NITI Aayog may revamp process of drug selection for price control
The Prime Minister’s Office is said to have asked NITI Aayog to intervene after the pharma lobby expressed dissatisfaction over the proposed pharmaceuticals policy
New Delhi: Government think tank NITI Aayog is working to revamp the existing system of identifying medicines for price control, two persons aware of the matter said.
The Prime Minister’s Office (PMO) asked NITI Aayog to intervene after pharma lobby groups expressed their dissatisfaction over the proposed pharmaceuticals policy, the people cited above said on condition of anonymity. These groups also showed their concern over the way National Pharmaceutical Pricing Authority (NPPA) currently fixes price caps.

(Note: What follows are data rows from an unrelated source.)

/-- The Thumb branches: the conditional and the long B; the BL and BLX pair, whose prefix leaves the upper part of the
target in R14 and whose suffix branches and links. -/
def Obligations.ThumbBranchResult : Prop :=
  ∀ (s : State) (c : Cond) (imm8 : BitVec 8) (imm11 : BitVec 11) (imm10 : BitVec 10), s.RunsThumb →
    let flow (pc : Word) (f : Flow) : Outcome := .next { s with pc := pc, run := { s.run with flow := f } }
    let linked := s.regs.set (s.bank 14) ((s.pc + 2) ||| 1)
    exec (.tBCond c imm8) s = (if s.cpsr.holds c then
        flow (BitVec.ofInt 32 (s.pc.toNat + 4 + 2 * imm8.toInt)) (.direct true)
      else flow (s.pc + 2) (.direct false)) ∧
    exec (.tB imm11) s = flow (BitVec.ofInt 32 (s.pc.toNat + 4 + 2 * imm11.toInt)) (.direct true) ∧
    exec (.tBlPrefix imm11) s = .next { s with
      regs := s.regs.set (s.bank 14) (BitVec.ofInt 32 (s.pc.toNat + 4 + 4096 * imm11.toInt)), pc := s.pc + 2 } ∧
    exec (.tBlSuffix imm11) s = .next { s with
      regs := linked
      pc := BitVec.ofNat 32 ((s.readReg 14 + BitVec.ofNat 32 (2 * imm11.toNat)).toNat / 2 * 2)
      run := { s.run with flow := .direct true } } ∧
    exec (.tBlxSuffix imm10) s = .next { s with
      regs := linked
      pc := BitVec.ofNat 32 ((s.readReg 14 + BitVec.ofNat 32 (4 * imm10.toNat)).toNat / 4 * 4)
      cpsr := { s.cpsr with t := false }
      run := { s.run with flow := .indirect true } }

/-! ## The machine (spec 10, 30, 60, 70) -/

/-- Words of every family, written out bit by bit from the encodings of the spec, decode to their instructions: data processing
and CLZ, multiplies, the DSP multiplies and saturating sums, loads and stores, preload, multiple transfers, swap, branches, the
status registers, SWI and BKPT, the generic coprocessor forms, the undefined space (30 sections 3 and 4; 43), CP0 (44),
registers of CP15, CP14 and CP7 (11, 12), a function of each section of 45, and Thumb instructions of each section of 46. -/
def Obligations.DecodeOfWrittenWords : Prop :=
  (∀ x ∈ ([
    (0xE0912003, .add .al true 1 2 (.shiftImm 0 .lsl 3)), (0x03A0C4FF, .mov .eq false 0 12 (.imm 4 0xFF)),
    (0xE16F0F11, .clz .al 15 0 15 1), (0xE0C54392, .smull .al false 5 4 3 2), (0xE16002A1, .smulxy .al 0 0 2 false true 1),
    (0xE1020051, .qadd .al 2 0 0 1), (0xE7B21103, .ldr .al true true true 2 1 (.reg 2 .lsl 3)),
    (0xE1D100B2, .ldrh .al true true false 1 0 (.imm 0 2)), (0xE1C120D8, .ldrd .al true true false 1 2 (.imm 0 8)),
    (0xE5621003, .strb .al true false true 2 1 (.imm 3)), (0xE01210D3, .ldrsb .al false false false 2 1 (.reg 0 3)),
    (0xF5D1F004, .pld true 1 (.imm 4)), (0xE92D4003, .stm .al true false true 13 0x4003), (0xE1020091, .swp .al 2 0 0 1),
    (0x1AFFFFFE, .b .ne 0xFFFFFE), (0xE12FFF1E, .bx .al 15 15 15 14), (0xE121F003, .msrReg .al false 1 15 0 3),
    (0xEF123456, .swi .al 0x123456), (0xE12ABC7D, .bkpt 0xABC 0xD), (0xE7F000F0, .undefinedSpace .al 0xF8007 0)] :
      List (Nat × Instr)), decodeTableWord 32 x.1 = some x.2) ∧
  (∀ x ∈ ([
    (0xEE2431C5, .cdp .al 2 4 3 1 6 5), (0xEE4431D5, .mcr .al 2 4 3 1 6 5), (0xEE5431D5, .mrc .al 2 4 3 1 6 5),
    (0xED932104, .ldc .al true true false false 3 2 1 4), (0xEC443156, .mcrr .al 4 3 1 5 6), (0xFE2431C5, .cdp2 2 4 3 1 6 5),
    (0xEE201011, .mia .al 1 0 1), (0xEC410000, .mar .al 1 0 0),
    (0xEE011F10, .mcrControl .al 1), (0xEE1A2E10, .mrcDcsr .al 2), (0xEE101E11, .mrcPmnc .al 1), (0xEE101712, .mrcErrlog .al 1),
    (0xEE070F3A, .cleanDcacheMva .al 0), (0xEE070F9A, .dataWriteBarrier .al 0), (0xEE270F3B, .cleanL2Mva .al 0),
    (0xEE070FB2, .allocDcacheLine .al 0), (0xEE080F17, .invTlbs .al 0), (0xEE090F15, .lockIcacheLine .al 0),
    (0xEE290F15, .lockL2Line .al 0), (0xEE0A0F14, .lockItlbEntry .al 0)] : List (Nat × Instr)),
    decodeTableWord 32 x.1 = some x.2) ∧
  (∀ x ∈ ([
    (0x0108, .tLsl (.imm 4 1 0)), (0x1888, .tAdd (.reg 2 1 0)), (0x4008, .tAnd 1 0), (0x4688, .tMovHi true false 1 0),
    (0x4770, .tBx true 6 0), (0xA801, .tAddSp 0 1), (0x4802, .tLdr 0 (.pc 2)), (0x78C8, .tLdrb 0 (.imm 3 1)),
    (0xB503, .tPush true 3), (0xC905, .tLdmia 1 5), (0xD1FC, .tBCond .ne 0xFC), (0xE07E, .tB 0x07E), (0xF012, .tBlPrefix 0x012),
    (0xDF12, .tSwi 0x12), (0xBEAB, .tBkpt 0xAB)] : List (Nat × Instr)), decodeTableWord 16 x.1 = some x.2)

/-- Every multiply and DSP instruction that is well formed: the decoder reads its encoding back.
Every branch, status register and exception instruction of the ARM set that is well formed: the decoder reads its
encoding back. -/
def Obligations.ArmRoundTrip : Prop :=
  (∀ i : Instr, i.WellFormed → i.isMultiply = true → decode (encode i) = .instr i) ∧
  (∀ i : Instr, i.WellFormed → i.isBranchOrStatus = true → decode (encode i) = .instr i)

/-- Every data-processing instruction, load, store, preload, multiple transfer and swap of the ARM set that is well formed: the
decoder reads its encoding back. -/
def Obligations.DataAndTransferRoundTrip : Prop :=
  ∀ i : Instr, i.WellFormed → i.isDataOrTransfer = true → decode (encode i) = .instr i

/-- Every other ARM instruction that is well formed, those of the coprocessors, of CP0 and of the system registers and the
undefined space: the decoder reads its encoding back. -/
def Obligations.CoprocessorAndSystemRoundTrip : Prop :=
  ∀ (i : Instr) (w : BitVec 32), i.WellFormed → encode i = .arm w → i.isMultiply = false → i.isBranchOrStatus = false →
    i.isDataOrTransfer = false → decodeArm w = .instr i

“The PMO has asked Niti Aayog to prepare a road map and submit a report to the PMO based on their consultations with the pharma lobby groups and pharma experts,” said one of the persons cited above on condition of anonymity.
Currently, the health ministry prepares the list of drugs eligible for price regulation. The department of pharmaceuticals (DoP) then incorporates the National List of Essential Medicines (NLEM) into Schedule 1 of the Drugs (Prices Control) Order (DPCO). Following this, the NPPA fixes the prices of drugs in this schedule. Medicines and devices listed in the NLEM must be sold at the price fixed by NPPA, while those in the non-scheduled list are allowed a maximum annual price hike of 10%. Over 750 formulations are currently in India’s list of essential medicines.
While NPPA governs price control, DPCO is the order by which price control is enforced. DPCOs are issued under the Essential Commodities Act, 1955. The NLEM issued by the health ministry forms the basis of deciding which medicines should come under price control.
On 2 January, NITI Aayog officials had their first meeting with pharma sector experts, who were asked to share their views on NLEM, whether it should be linked to DPCO, which drugs they think should come under price control, whether there is any need to amend the DPCO, how they think price caps should be determined and whether they agree with the current method.
The next round of meeting with pharma lobby groups such as Indian Pharmaceutical Alliance (IPA), Indian Drugs Manufacturers’ Association (IDMA), and officials from pharma companies is slated scheduled for 9 January. NITI Aayog had earlier sent a three-page questionnaire to the lobby groups, which will form the basis of the meeting. The pharma lobby was asked to propose changes in the manner the government identifies medicines that should be brought under price control and what they feel is the best approach to have timely additions and deletions in NLEM. The companies were also asked to share their views about the maximum allowable trade margins on ex-factory price.
“Price control has been an area of concern not only for the pharmaceutical industry but also for the NPPA, which is the price governing body. Various efforts have been made to get the correct balance between the interests of the consumers and pharmaceutical industry, but to no avail. Niti Aayog has been told to bridge that balance and look at the concerns of both consumers and pharma lobby groups,” said the second of the persons earlier mentioned aware of the matter.